Marmot squeaks are the sound of the high country in the Olympics. Olympic marmots live above 4,000 feet, spending the long summer days basking, sipping dew, munching flowers, loafing and playing. A member of the squirrel family, Olympic marmots have coats with colors that range widely, from a golden brown to gray and blond. Also called, rather unkindly, rock chucks and whistle pigs, Olympic marmots are about the size of a large house cat and are very socially active and gregarious.

The Olympic marmot’s home range is almost entirely within Olympic National Park, where their antics of staking out their burrows enliven hikes through flower-flecked alpine meadows.

Marmot populations are threatened by coyote predation, scientists have found, as well as habitat fragmentation due to a rising tree line — also caused by declining snow pack and climate change, according to the Washington Department of Fish and Wildlife.
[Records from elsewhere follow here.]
theorem test_move :
    after [.r1, .w3] ⟨false, false⟩ = some (⟨9, 4, 9, 10, 7, 3, 0, 12⟩, ⟨false, false⟩) := by decide
theorem test_two_sources_take_the_maximum :
    after [.r3, .r4, .w1] ⟨false, false⟩ = some (⟨10, 4, 5, 10, 7, 3, 0, 12⟩, ⟨false, false⟩) := by decide
theorem test_write_first_still_reads_old :
    after [.w1, .r1] ⟨false, false⟩ = some (⟨9, 4, 5, 10, 7, 3, 0, 12⟩, ⟨false, false⟩) := by decide
theorem test_read_alone_is_no_op :
    after [.r8] ⟨false, false⟩ = some (⟨9, 4, 5, 10, 7, 3, 0, 12⟩, ⟨false, false⟩) := by decide
theorem test_reads_r2_r5 :
    after [.r2, .r5, .w4] ⟨false, false⟩ = some (⟨9, 4, 5, 7, 7, 3, 0, 12⟩, ⟨false, false⟩) := by decide
theorem test_reads_r6_r7 :
    after [.r6, .r7, .w4] ⟨false, false⟩ = some (⟨9, 4, 5, 3, 7, 3, 0, 12⟩, ⟨false, false⟩) := by decide
theorem test_input_g1 :
    after [.g1, .w8] ⟨false, false⟩ = some (⟨9, 4, 5, 10, 7, 3, 0, 2⟩, ⟨false, false⟩) := by decide
theorem test_inputs_g5_g1 :
    after [.g5, .g1, .w3] ⟨false, false⟩ = some (⟨9, 4, 9, 10, 7, 3, 0, 12⟩, ⟨false, false⟩) := by decide
theorem test_inputs_g2_g3 :
    after [.g2, .g3, .w7] ⟨false, false⟩ = some (⟨9, 4, 5, 10, 7, 3, 6, 12⟩, ⟨false, false⟩) := by decide
theorem test_input_of_zero :
    after [.g4, .w1] ⟨false, false⟩ = some (⟨0, 4, 5, 10, 7, 3, 0, 12⟩, ⟨false, false⟩) := by decide
theorem test_add :
    after [.add, .w3] ⟨false, false⟩ = some (⟨9, 4, 13, 10, 7, 3, 0, 12⟩, ⟨false, false⟩) := by decide
theorem test_sub :
    after [.sub, .w3] ⟨false, false⟩ = some (⟨9, 4, 5, 10, 7, 3, 0, 12⟩, ⟨false, false⟩) := by decide
theorem test_add_into_its_operand :
    after [.add, .w1] ⟨false, false⟩ = some (⟨13, 4, 5, 10, 7, 3, 0, 12⟩, ⟨false, false⟩) := by decide
theorem test_lt_false :
    after [.lt, .w3] ⟨false, false⟩ = some (⟨9, 4, 0, 10, 7, 3, 0, 12⟩, ⟨false, false⟩) := by decide
theorem test_gt_true :
    after [.gt, .w3] ⟨false, false⟩ = some (⟨9, 4, 1, 10, 7, 3, 0, 12⟩, ⟨false, false⟩) := by decide
theorem test_eq_false :
    after [.eq, .w3] ⟨false, false⟩ = some (⟨9, 4, 0, 10, 7, 3, 0, 12⟩, ⟨false, false⟩) := by decide
theorem test_overflow_false :
    after [.overflow, .w3] ⟨false, false⟩ = some (⟨9, 4, 0, 10, 7, 3, 0, 12⟩, ⟨false, false⟩) := by decide
theorem test_write_without_source_clears :
    after [.w3] ⟨false, false⟩ = some (⟨9, 4, 0, 10, 7, 3, 0, 12⟩, ⟨false, false⟩) := by decide
theorem test_fan_out :
    after [.r1, .w5, .w6, .w7] ⟨false, false⟩ = some (⟨9, 4, 5, 10, 9, 9, 9, 12⟩, ⟨false, false⟩) := by decide
theorem test_write_w2 :
    after [.r8, .w2] ⟨false, false⟩ = some (⟨9, 12, 5, 10, 7, 3, 0, 12⟩, ⟨false, false⟩) := by decide
theorem test_gated_by_latch_one :
    after [.r1, .w5] ⟨true, false⟩ = some (⟨9, 4, 5, 10, 7, 3, 0, 12⟩, ⟨true, false⟩) := by decide
theorem test_gated_by_latch_two :
    after [.r1, .w6] ⟨false, true⟩ = some (⟨9, 4, 5, 10, 7, 3, 0, 12⟩, ⟨false, true⟩) := by decide
theorem test_jump_then_write_is_gated :
    after [.g3, .j1, .w3] ⟨false, false⟩ = some (⟨9, 4, 5, 10, 7, 3, 0, 12⟩, ⟨true, false⟩) := by decide
theorem test_write_then_jump :
    after [.g3, .w3, .j1] ⟨false, false⟩ = some (⟨9, 4, 1, 10, 7, 3, 0, 12⟩, ⟨true, false⟩) := by decide
theorem test_end_opens_the_gate :
    after [.g3, .e1, .w3] ⟨true, false⟩ = some (⟨9, 4, 1, 10, 7, 3, 0, 12⟩, ⟨false, false⟩) := by decide
theorem test_end_one_leaves_latch_two :
    after [.g3, .e1, .w3] ⟨true, true⟩ = some (⟨9, 4, 5, 10, 7, 3, 0, 12⟩, ⟨false, true⟩) := by decide
theorem test_gate_closes_and_opens :
    after [.g3, .j1, .w3, .e1, .w4] ⟨false, false⟩ = some (⟨9, 4, 5, 1, 7, 3, 0, 12⟩, ⟨false, false⟩) := by decide
theorem test_idle_jump_then_write :
    after [.j1, .w3] ⟨false, false⟩ = some (⟨9, 4, 0, 10, 7, 3, 0, 12⟩, ⟨false, false⟩) := by decide
theorem test_jump_is_sticky :
    after [.g4, .j1] ⟨true, false⟩ = some (⟨9, 4, 5, 10, 7, 3, 0, 12⟩, ⟨true, false⟩) := by decide
theorem test_both_jumps :
    after [.g3, .j1, .j2] ⟨false, false⟩ = some (⟨9, 4, 5, 10, 7, 3, 0, 12⟩, ⟨true, true⟩) := by decide
theorem test_later_end_wins :
    after [.g3, .j1, .e1] ⟨false, false⟩ = some (⟨9, 4, 5, 10, 7, 3, 0, 12⟩, ⟨false, false⟩) := by decide
theorem test_later_jump_wins :
    after [.g3, .e1, .j1] ⟨false, false⟩ = some (⟨9, 4, 5, 10, 7, 3, 0, 12⟩, ⟨true, false⟩) := by decide
theorem test_end_two_alone :
    after [.e2] ⟨true, true⟩ = some (⟨9, 4, 5, 10, 7, 3, 0, 12⟩, ⟨true, false⟩) := by decide
theorem test_jump_in_a_window_sees_the_maximum :
    after [.lt, .r5, .j2] ⟨true, false⟩ = some (⟨9, 4, 5, 10, 7, 3, 0, 12⟩, ⟨true, true⟩) := by decide
theorem test_halt_with_company_is_no_op :
    after [.halt, .r1] ⟨false, false⟩ = some (⟨9, 4, 5, 10, 7, 3, 0, 12⟩, ⟨false, false⟩) := by decide
theorem test_halt_in_a_window_is_skipped :
    after [.halt] ⟨true, false⟩ = some (⟨9, 4, 5, 10, 7, 3, 0, 12⟩, ⟨true, false⟩) := by decide
theorem test_unknown_middle_token :
    after [.r1, .unknown, .w2] ⟨false, false⟩ = some (⟨9, 9, 5, 10, 7, 3, 0, 12⟩, ⟨false, false⟩) := by decide
theorem test_misspelt_read_clears :
    after [.unknown, .w2] ⟨false, false⟩ = some (⟨9, 0, 5, 10, 7, 3, 0, 12⟩, ⟨false, false⟩) := by decide
theorem test_no_tokens :
    after [] ⟨false, false⟩ = some (⟨9, 4, 5, 10, 7, 3, 0, 12⟩, ⟨false, false⟩) := by decide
The Center for Biological Diversity petitioned the U.S. Department of Interior last year to list the Olympic marmot as a threatened species, and it advocates protecting the marmot from extinction in part by reintroducing wolves to the park to reduce coyote populations. The department hasn’t responded to the petition.

The marmots’ decline has coincided with years when there is less snowpack in the Olympics. Less snow might be making it easier for coyotes — which are not native to the park — to dig marmots out of their dens and prey on them as they emerge from hibernation.